In honour of Labor Day here in the US, President Trump tried to give workers across this land something to celebrate — the new trade deal with Mexico.
The proposal requires cars to be made at least 75% in the trade bloc of the US and Canada (considered domestic) plus Mexico to escape tariffs, and for at least 45% of the cars to be made in areas with wages of $16 or more.
Clearly if we’re setting those thresholds, then we’re driving (pun intended) more auto production to the US. Why else would we choose those levels?
After looking at the numbers, I can only guess that we picked percentages and prices that were the most favourable to Corporate America, not Working America.
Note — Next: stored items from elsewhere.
/-! ### Outputs that are not in flight -/

theorem sendFrame_refused {bytes : List Byte} {s : State} (h : ∀ addr, s.outstanding ≠ some (.busTx addr bytes)) :
    sendFrame bytes s = .refused .notInFlight := by
  refine if_neg fun inFlight => ?_
  unfold State.frameInFlight at inFlight
  split at inFlight <;> cases inFlight
  exact h _ ‹_›

/-- A controller command is executed by sending it (30_encoding.md R100). -/
theorem exec_controller {p : Params} {i : Instr} {bytes : List Byte} (h : encode p i = .ctrlcmd bytes) (s : State) :
    exec i s = sendController i s := by
  cases i <;> cases h <;> rfl

/-- Settles O32: each output first looks for itself in flight. -/
theorem outputNotInFlightIsRefused : Obligations.OutputNotInFlightIsRefused := by
  intro s
  refine ⟨fun b => sendFrame_refused, fun payload => sendFrame_refused, fun i bytes command other => ?_⟩
  rw [exec_controller command]
  exact if_neg other

/-! ### The bytes of a controller command -/

/-- From byte `start` of its command phase on, the operation sends these bytes of the controller command. -/
def Sends (p : Params) (a : Act) (op : Op) (i : Instr) (start : Nat) (bytes : List Byte) : Prop :=
  ∀ n b, bytes[n]? = some b → ctrlAt p a op (start + n) = some i ∧ (cmdBytes p a op)[start + n]? = some b

section
variable (p : Params) (a : Act)

theorem sends_displayOn : Sends p a .on .ctrlDisplayOn 0 [p.opcDisplayOn]
  | 0, _, h => ⟨rfl, h⟩

theorem sends_displayOff : Sends p a .off .ctrlDisplayOff 0 [p.opcDisplayOff]
  | 0, _, h => ⟨rfl, h⟩

theorem sends_contrast (level : Byte) :
    Sends p a (.setContrast level) (.ctrlContrast level) 0 [Config.opcContrast, level]
  | 0, _, h | 1, _, h => ⟨rfl, h⟩

theorem sends_pageAddr :
    Sends p a .flush (.ctrlPageAddr pageStart a.pageEnd) 0 [p.opcPageAddr, pageStart, a.pageEnd]
  | 0, _, h | 1, _, h | 2, _, h => ⟨rfl, h⟩

theorem sends_colAddr :
    Sends p a .flush (.ctrlColAddr columnStart a.columnEnd) 3 [p.opcColAddr, columnStart, a.columnEnd]
  | 0, _, h | 1, _, h | 2, _, h => ⟨rfl, h⟩

theorem sends_initTable : Sends p a .setup (.ctrlInitTable (initEntries p a)) 0 (initStream p a) := by
  intro n b h
  rw [Nat.zero_add]
  exact ⟨if_pos (List.getElem?_eq_some_iff.mp h).1, h⟩

end

theorem Sends.tail {p : Params} {a : Act} {op : Op} {i : Instr} {k : Nat} {b : Byte} {bytes : List Byte}
    (h : Sends p a op i k (b :: bytes)) : Sends p a op i (k + 1) bytes := by
  intro n c hn
  have next := h (n + 1) c hn
  rwa [← Nat.add_assoc, Nat.add_right_comm] at next

/-- The byte in flight is one of the bytes of the controller command it belongs to (30_encoding.md R100). -/
theorem exists_sends_of_ctrlAt {p : Params} {a : Act} {op : Op} {k : Nat} {i : Instr} (h : ctrlAt p a op k = some i) :
    ∃ start n bytes, encode p i = .ctrlcmd bytes ∧ Sends p a op i start bytes ∧ k = start + n ∧ n < bytes.length := by
  cases op with
  | setup =>
    obtain ⟨hk, e⟩ := Option.ite_some_none_eq_some.mp h
    exact ⟨0, k, _, e ▸ rfl, e ▸ sends_initTable p a, (Nat.zero_add k).symm, hk⟩
  | reset => cases h
  | on =>
    obtain ⟨hk, rfl⟩ := Option.ite_some_none_eq_some.mp h
    exact ⟨0, k, _, rfl, sends_displayOn p a, (Nat.zero_add k).symm, hk⟩
  | off =>
    obtain ⟨hk, rfl⟩ := Option.ite_some_none_eq_some.mp h
    exact ⟨0, k, _, rfl, sends_displayOff p a, (Nat.zero_add k).symm, hk⟩
  | setContrast level =>
    obtain ⟨hk, rfl⟩ := Option.ite_some_none_eq_some.mp h
    exact ⟨0, k, _, rfl, sends_contrast p a level, (Nat.zero_add k).symm, hk⟩
  | flush =>
    simp only [ctrlAt] at h
    split at h
    · cases h
      exact ⟨0, k, _, rfl, sends_pageAddr p a, (Nat.zero_add k).symm, ‹k < 3›⟩
    · obtain ⟨hk, rfl⟩ := Option.ite_some_none_eq_some.mp h
      exact ⟨3, k - 3, _, rfl, sends_colAddr p a, by omega, show k - 3 < 3 by omega⟩
  | sendCommand b => cases h

/-! ### The transaction of the byte in flight -/

theorem completeTransaction_answered {s : State} {e : Event} {r : Answer} {rest : List Answer}
    (hn : s.outstanding = s.eventNamed) (ho : s.outstanding = some e) (ha : s.answers = r :: rest) :
    s.completeTransaction = .next ((s.setAnswers rest).takeAnswer e r) := by
  rw [State.completeTransaction, if_pos hn, ho, ha]

theorem completeTransaction_waits {s : State} (hn : s.outstanding = s.eventNamed) (ha : s.answers = []) :
    s.completeTransaction = .next s := by
  rw [State.completeTransaction, if_pos hn, ha]
  cases s.outstanding <;> rfl

theorem takeAnswer_keeps (s : State) (e : Event) (r : Answer) :
    SequencerKeeps (s.clearOutstanding.observe (.answered e r)) (s.takeAnswer e r) := by
  cases r with
  | ok => exact advance_keeps _
  | err c => exact fail_keeps _ c

/-- What the sequencer leaves to the other agents: what they will do, and the answers the trace records. -/
structure LeavesAgents (s t : State) : Prop where
  hostQ    : t.hostQ = s.hostQ
  answers  : t.answers = s.answers
  turns    : t.turns = s.turns
  answered : answersOf t.trace = answersOf s.trace

theorem MovesTo.leavesAgents {op : Op} {s t : State} (h : MovesTo op s t) : LeavesAgents s t := by
  obtain rfl | ⟨line, i, -, rfl⟩ := h
  · exact ⟨rfl, rfl, rfl, rfl⟩
  · exact ⟨rfl, rfl, rfl, by simp [answersOf]⟩

theorem takeAnswer_leavesAgents {s : State} {op : Op} {line : Line} {k : Nat} (hseq : s.seq = .run op line k)
    (position : positionOk s.params s.act op line k = true) (e : Event) (r : Answer) :
    LeavesAgents (s.clearOutstanding.observe (.answered e r)) (s.takeAnswer e r) := by
  cases r with
  | ok =>
    obtain ⟨-, -, ended⟩ | ⟨-, moves⟩ := advance_cases (s := s.clearOutstanding.observe (.answered e .ok)) hseq position
    · simp only [State.takeAnswer, ended]
      exact ⟨rfl, rfl, rfl, rfl⟩
    · exact moves.leavesAgents
  | err c =>
    simp only [State.takeAnswer, State.fail, State.observe_seq, State.clearOutstanding_seq, hseq]
    exact ⟨rfl, rfl, rfl, rfl⟩

/-- The byte in flight of an operation's command phase. -/
theorem State.Inv.outstanding_byte {s : State} (h : s.Inv) {op : Op} {k : Nat} {b : Byte}
    (hseq : s.seq = .run op .sendCmd k) (hb : (cmdBytes s.params s.act op)[k]? = some b) :
    s.outstanding = some (.busTx s.act.addr [0x00#8, b]) := by
  rw [h.outstanding_at hseq, eventAt_sendCmd s.fb hb]

theorem exec_ctrlInFlight {s : State} {i : Instr} (h : s.ctrlInFlight = some i) : exec i s = s.completeTransaction :=
  exec_outputInFlight (outputInFlight_of_ctrl h)

theorem exec_frameCmd_inFlight {s : State} {addr : BitVec 7} {b : Byte}
    (ho : s.outstanding = some (.busTx addr [0x00#8, b])) : exec (.frameCmd b) s = s.completeTransaction :=
  sendFrame_inFlight (frameInFlight_eq ho)

/-- A controller command is in flight only in the command phase of its operation. -/
theorem ctrlInFlight_cases {s : State} {i : Instr} (h : s.ctrlInFlight = some i) :
    ∃ op k, s.seq = .run op .sendCmd k ∧ ctrlAt s.params s.act op k = some i := by
  unfold State.ctrlInFlight at h
  split at h
  · exact ⟨_, _, ‹_›, h⟩
  · cases h

/-- Settles O33: both instructions complete the transaction in flight, whose byte is one of the command's. -/
theorem controllerCommandIsSentInCommandFrames : Obligations.ControllerCommandIsSentInCommandFrames := by
  intro s i inv inFlight
  obtain ⟨op, k, hseq, command⟩ := ctrlInFlight_cases inFlight
  obtain ⟨start, n, bytes, encoded, sends, rfl, hn⟩ := exists_sends_of_ctrlAt command
  have byte : bytes[n]? = some bytes[n] := List.getElem?_eq_getElem hn
  have ho := inv.outstanding_byte hseq (sends n _ byte).2
  have completes := exec_ctrlInFlight inFlight
  refine ⟨bytes, n, bytes[n], encoded, byte, ho, completes.trans (exec_frameCmd_inFlight ho).symm,
    fun none => completes.trans (completeTransaction_waits inv.named none), fun r rest answer => ?_⟩
  have keeps := takeAnswer_keeps (s.setAnswers rest) (.busTx s.act.addr [0x00#8, bytes[n]]) r
  have leaves := takeAnswer_leavesAgents (s := s.setAnswers rest) hseq (inv.positionOk hseq)
    (.busTx s.act.addr [0x00#8, bytes[n]]) r
  obtain ⟨more, trace⟩ := keeps.trace
  exact ⟨_, more, completes.trans (completeTransaction_answered inv.named ho answer), leaves.answers,
    by simpa using trace, keeps.params, keeps.act, keeps.fb, keeps.cfgGeom, keeps.cfgBus, keeps.lastOp, keeps.port,
    leaves.hostQ, leaves.turns⟩

/-! ### The whole command -/

/-- One byte of the command is sent and answered Ok, and the sequencer stands at the next one, if there is one. -/
theorem State.Inv.exec_sends {s : State} (inv : s.Inv) {op : Op} {i : Instr} {k : Nat} {b : Byte} {bytes : List Byte}
    {rest : List Answer} (hseq : s.seq = .run op .sendCmd k) (sends : Sends s.params s.act op i k (b :: bytes))
    (ha : s.answers = .ok :: rest) :
    ∃ t, exec i s = .next t ∧ t.Inv ∧ t.params = s.params ∧ t.act = s.act ∧ t.answers = rest ∧
      answersOf t.trace = answersOf s.trace ++ [(.busTx s.act.addr [0x00#8, b], .ok)] ∧
      (bytes ≠ [] → t.seq = .run op .sendCmd (k + 1)) := by
  obtain ⟨command, byte⟩ := sends 0 b rfl
  have ho := inv.outstanding_byte hseq byte
  have answered := completeTransaction_answered inv.named ho ha
  have keeps := takeAnswer_keeps (s.setAnswers rest) (.busTx s.act.addr [0x00#8, b]) .ok
  have leaves := takeAnswer_leavesAgents (s := s.setAnswers rest) hseq (inv.positionOk hseq)
    (.busTx s.act.addr [0x00#8, b]) .ok
  refine ⟨_, (exec_ctrlInFlight ((inv.ctrlInFlight_sendCmd hseq).trans command)).trans answered,
    (completeTransaction_effect answered).inv inv, keeps.params, keeps.act, leaves.answers, ?_, fun more => ?_⟩
  · rw [leaves.answered]
    simp [answersOf]
  · obtain ⟨c, later, rfl⟩ := List.exists_cons_of_ne_nil more
    have hk : k + 1 < (cmdBytes s.params s.act op).length := (List.getElem?_eq_some_iff.mp (sends 1 c rfl).2).1
    simp [State.takeAnswer, State.advance, hseq, hk]

theorem execRepeat_sends {op : Op} {i : Instr} {bytes : List Byte} {rest : List Answer} {s : State} {k : Nat}
    (inv : s.Inv) (hseq : bytes ≠ [] → s.seq = .run op .sendCmd k) (sends : Sends s.params s.act op i k bytes)
    (ha : s.answers = List.replicate bytes.length .ok ++ rest) :
    ∃ t, execRepeat i bytes.length s = .next t ∧ t.answers = rest ∧
      answersOf t.trace = answersOf s.trace ++ bytes.map (fun b => (.busTx s.act.addr [0x00#8, b], .ok)) := by
  induction bytes generalizing s k with
  | nil => exact ⟨s, rfl, ha, (List.append_nil _).symm⟩
  | cons b bytes ih =>
    obtain ⟨u, executed, inv', params, act, answers, sent, next⟩ := inv.exec_sends (hseq (by simp)) sends ha
    obtain ⟨t, repeated, left, trace⟩ := ih inv' next (params ▸ act ▸ sends.tail) answers
    refine ⟨t, ?_, left, ?_⟩
    · rw [List.length_cons, execRepeat, executed]
      exact repeated
    · rw [trace, sent, act, List.append_assoc]
      rfl

/-- Settles O34: by induction on the command's bytes; each of the six forms sends its encoding from its first byte
on. -/
theorem controllerCommandIsSentWhole : Obligations.ControllerCommandIsSentWhole := by
  intro s i op k bytes rest inv hseq form encoded answers
  refine execRepeat_sends inv (fun _ => hseq) ?_ answers
  obtain ⟨rfl, rfl, rfl⟩ | ⟨rfl, rfl, rfl⟩ | ⟨x, rfl, rfl, rfl⟩ | ⟨rfl, rfl, rfl⟩ | ⟨rfl, rfl, rfl⟩ | ⟨rfl, rfl, rfl⟩ :=
    form <;> cases encoded
  · exact sends_displayOn s.params s.act
  · exact sends_displayOff s.params s.act
  · exact sends_contrast s.params s.act x
  · exact sends_pageAddr s.params s.act
  · exact sends_colAddr s.params s.act
  · exact sends_initTable s.params s.act

end Sys2Proof.Machine
end

section
/-! The configuration check, the addressing window and the reference init stream, on numbers (40_controller_driver.md
R121, R129, R135, R136). -/

namespace Sys2Proof.Machine

theorem geomWidth_toNat (g : Word) : (geomWidth g).toNat = g.toNat % 65536 := by
  simp [geomWidth]

theorem geomHeight_toNat (g : Word) : (geomHeight g).toNat = g.toNat / 65536 := by
  have := g.isLt
  rw [geomHeight, extractLsb'_eq_ofNat, BitVec.toNat_ofNat]
  omega

theorem busAddr_toNat (b : Word) : (busAddr b).toNat = b.toNat % 256 := by
  simp [busAddr]

theorem widthBad_eq_true {w : Nat} : widthBad w = true ↔ w = 0 ∨ w % 8 ≠ 0 ∨ 256 < w := by
  rw [← Bool.not_eq_false, widthBad_eq_false]
  omega

theorem heightBad_eq_true {h : Nat} : heightBad h = true ↔ h = 0 ∨ h % 8 ≠ 0 ∨ 2048 < h := by
  rw [← Bool.not_eq_false, heightBad_eq_false]
  omega

/-- Settles O23: the value of the check's four bits, each field and each condition on numbers. -/
theorem configCheckReportsEveryCause : Obligations.ConfigCheckReportsEveryCause := by
  intro p g b
  simp only [configCheck_toNat, geomWidth_toNat, geomHeight_toNat, busAddr_toNat, Bool.and_eq_true, Bool.not_eq_true',
    ← Bool.not_eq_true, widthBad_eq_true, heightBad_eq_true, decide_eq_true_eq, and_assoc]

/-- Settles O35: a legal width is a positive multiple of 8 and at most 256, and a legal height at most 2048. -/
theorem windowIsTheWholePanel : Obligations.WindowIsTheWholePanel := by
  intro p a legal
  obtain ⟨⟨positive, multiple, -⟩, -⟩ := Act.legal_iff.mp legal
  refine ⟨pageEnd_toNat legal, columnEnd_toNat legal, ?_, rfl⟩
  rw [columnEnd_toNat legal]
  omega

/-- The stream of R129: of its bytes one depends on the configuration. -/
theorem initStream_reference (a : Act) : initStream Params.reference a =
    [0xAE#8, 0xDC#8, 0x00#8, 0x81#8, 0x4F#8, 0x20#8, 0xA0#8, 0xC0#8, 0xA8#8, BitVec.ofNat 8 (min a.h.toNat 128 - 1),
      0xD3#8, 0x00#8, 0xD5#8, 0x51#8, 0xD9#8, 0x22#8, 0xDB#8, 0x35#8, 0xB0#8, 0xA6#8, 0xAF#8] := rfl

theorem initStream_reference_multiplex (a : Act) :
    (initStream Params.reference a)[9]? = some (BitVec.ofNat 8 (min a.h.toNat 128 - 1)) := rfl

/-- Settles O37: the stream is the table flattened, and its byte 9 follows the height. -/
theorem referenceInitStream : Obligations.ReferenceInitStream := by
  refine ⟨by decide, initStream_reference, fun a height => ?_, fun a height => ?_⟩
  · rw [initStream_reference_multiplex, height]
    rfl
  · rw [initStream_reference_multiplex, height]
    rfl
It’s a matter of percentages
To illustrate my point, here’s a little quiz.
Try to put the following trucks sold in the US in order, ranked by the highest percentage of parts made domestically.
Chrysler Ram 1500
Given that we hear a lot of chest-thumping about Made in America and patriotic, flag waving advertising from truck makers about keeping America strong, you’d expect these high profit vehicles to be pounded out right here at home.
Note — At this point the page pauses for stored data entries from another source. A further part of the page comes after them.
-- ==== Sys2Proof/Machine/HostOps.lean ====
section
/-! DEFINITION. What the host can do: construction (spec/70_reset_and_hazards.md R280, R281), the operations between two
steps (R294 to R297), and runs that interleave them with steps in any order (R298; log entry 1). -/

namespace Sys2Proof.Machine

/-- How many bytes lie above the font, 4096 - 80. -/
def fillCount : Nat := 4016

/-- The 4096 bytes before the image is loaded: the font, then MEM_FILL (spec/70_reset_and_hazards.md R281). -/
def initialBytes (fill : Byte) (font : Vector Byte 80) : List Byte := font.toList ++ List.replicate fillCount fill

/-- Construction from a program image (spec/70_reset_and_hazards.md R280, R281) with any setting of the parameters
SHIFT_SOURCE, DECODE_8XY8, MEM_FILL and FONT (spec/00_scope.md R8; log entry 26): the font at 0x000, MEM_FILL above it, then
the image at 0x200. An image longer than 3584 bytes gives no Machine State. -/
def State.construct (p : Params) (fill : Byte) (font : Vector Byte 80) (image : List Byte) : Option State :=
  if image.length > maxImage then none
  else
    some { State.reset with
      mem := (Memory.writeBytes [] 0 (initialBytes fill font)).writeBytes progStart image
      params := p }

/-- `if t != 0 then t <- t - 1` (spec/70_reset_and_hazards.md R294, R295). -/
def tickDown (t : Byte) : Byte := if t = 0 then 0 else t - 1

/-- `tick_delay()` (spec/70_reset_and_hazards.md R294). -/
def State.tickDelay (s : State) : State := s.setDt (tickDown s.dt)

/-- `tick_sound()` (spec/70_reset_and_hazards.md R295). -/
def State.tickSound (s : State) : State := s.setSt (tickDown s.st)

/-- `sound_tick()`: whether a tone should be playing, ST being nonzero before the decrement, and the new state
(spec/70_reset_and_hazards.md R295). -/
def State.soundTick (s : State) : Bool × State := (decide (s.st ≠ 0), s.setSt (tickDown s.st))

/-- `set_key(k, pressed)`: an index above 15 is ignored (spec/70_reset_and_hazards.md R296). -/
def State.setKey (s : State) (k : Nat) (pressed : Bool) : State := { s with key := s.key.setIfInBounds k pressed }

/-- `pixel(x, y)`: refused outside 64 x 32 (spec/70_reset_and_hazards.md R297). -/
def State.pixel (s : State) (x y : Nat) : Except Refusal Bool :=
  if h : x < 64 ∧ y < 32 then .ok (cellOn s.fb ⟨y, h.2⟩ ⟨x, h.1⟩) else .error (.pixelOutside x y)

/-- One move of a run: a step of the engine or one host operation (spec/70_reset_and_hazards.md R298). -/
inductive Move where
  | execute
  | tickDelay
  | tickSound
  | soundTick
  | setKey (k : Nat) (pressed : Bool)
  | pixel (x y : Nat)
  deriving DecidableEq, Repr

/-- The state after a move. Host operations act on a halted core too (spec/60_exceptions.md R254); a query changes
nothing. -/
def State.move (s : State) (m : Move) : Result :=
  match m with
  | .execute => step s
  | .tickDelay => .next s.tickDelay
  | .tickSound => .next s.tickSound
  | .soundTick => .next s.soundTick.2
  | .setKey k pressed => .next (s.setKey k pressed)
  | .pixel x y =>
    match s.pixel x y with
    | .ok _ => .next s
    | .error r => .refused r

/-- The state after a list of moves: any schedule of the host (spec/70_reset_and_hazards.md R291, R298). -/
def State.moves : List Move → State → Result
  | [], s => .next s
  | m :: ms, s =>
    match s.move m with
    | .next t => State.moves ms t
    | .fault f => .fault f
    | .refused r => .refused r

end Sys2Proof.Machine
end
Well, it doesn’t exactly work that way.
While the truck with the lowest percentage of American-made parts is the Nissan Titan at 45%, the Chevy Silverado is close by at 46%.
The truck with the highest percentage of domestic parts is the Honda Ridgeline at 75%.
Look under the hood
Allow me a truck review for a moment: I’m a fan of the Ridgeline for functionality, but it doesn’t quite carry the cache of a decked out Ford F150 4×4 SuperCrew (which happens to be my daughter’s vehicle of choice).
A lot of Fords, in fact 65%, are made here at home — which matches the percentage of the Toyota Titans made here.
Much of the rest of these vehicles come from Mexico, so none of them would be subject to the new tariff when it comes to country of origin.
And, amazingly, we set the cut off for the amount of the car that must be made in a country with wages of at least $16 per hour (45%) — just below the amount of Chevy Silverado made domestically. It’s hard not to see that as intentional.
Very few cars fall under the new tariff rules, and those that do are not high-volume money makers.
So after months of posturing and strong words, we ended up with a trade deal that effectively acts a lot like the existing one, though don’t call it NAFTA.
There are some changes, like a six-year review and a 16 year term with the ability to renew, and it’s harder to avoid penalties for breaching the deal.
But maybe we should be thankful. Americans should all raise a beer (or other beverage of choice) on this holiday that President Trump didn’t press for dramatic changes that would force auto production back home.
If he had, it’s possible some of the millions of working Americans involved in car manufacturing might have made more money, but it’s certain that all of the car buyers would have paid more for new American cars.
Any such drag on the US economy would likely have ripple effects felt overseas, including in Australia. So this (US) Labor Day, relax, enjoy yourself, and if you feel like it, stroll across a new car lot and pick out a vehicle that’s ‘mostly’ made in America.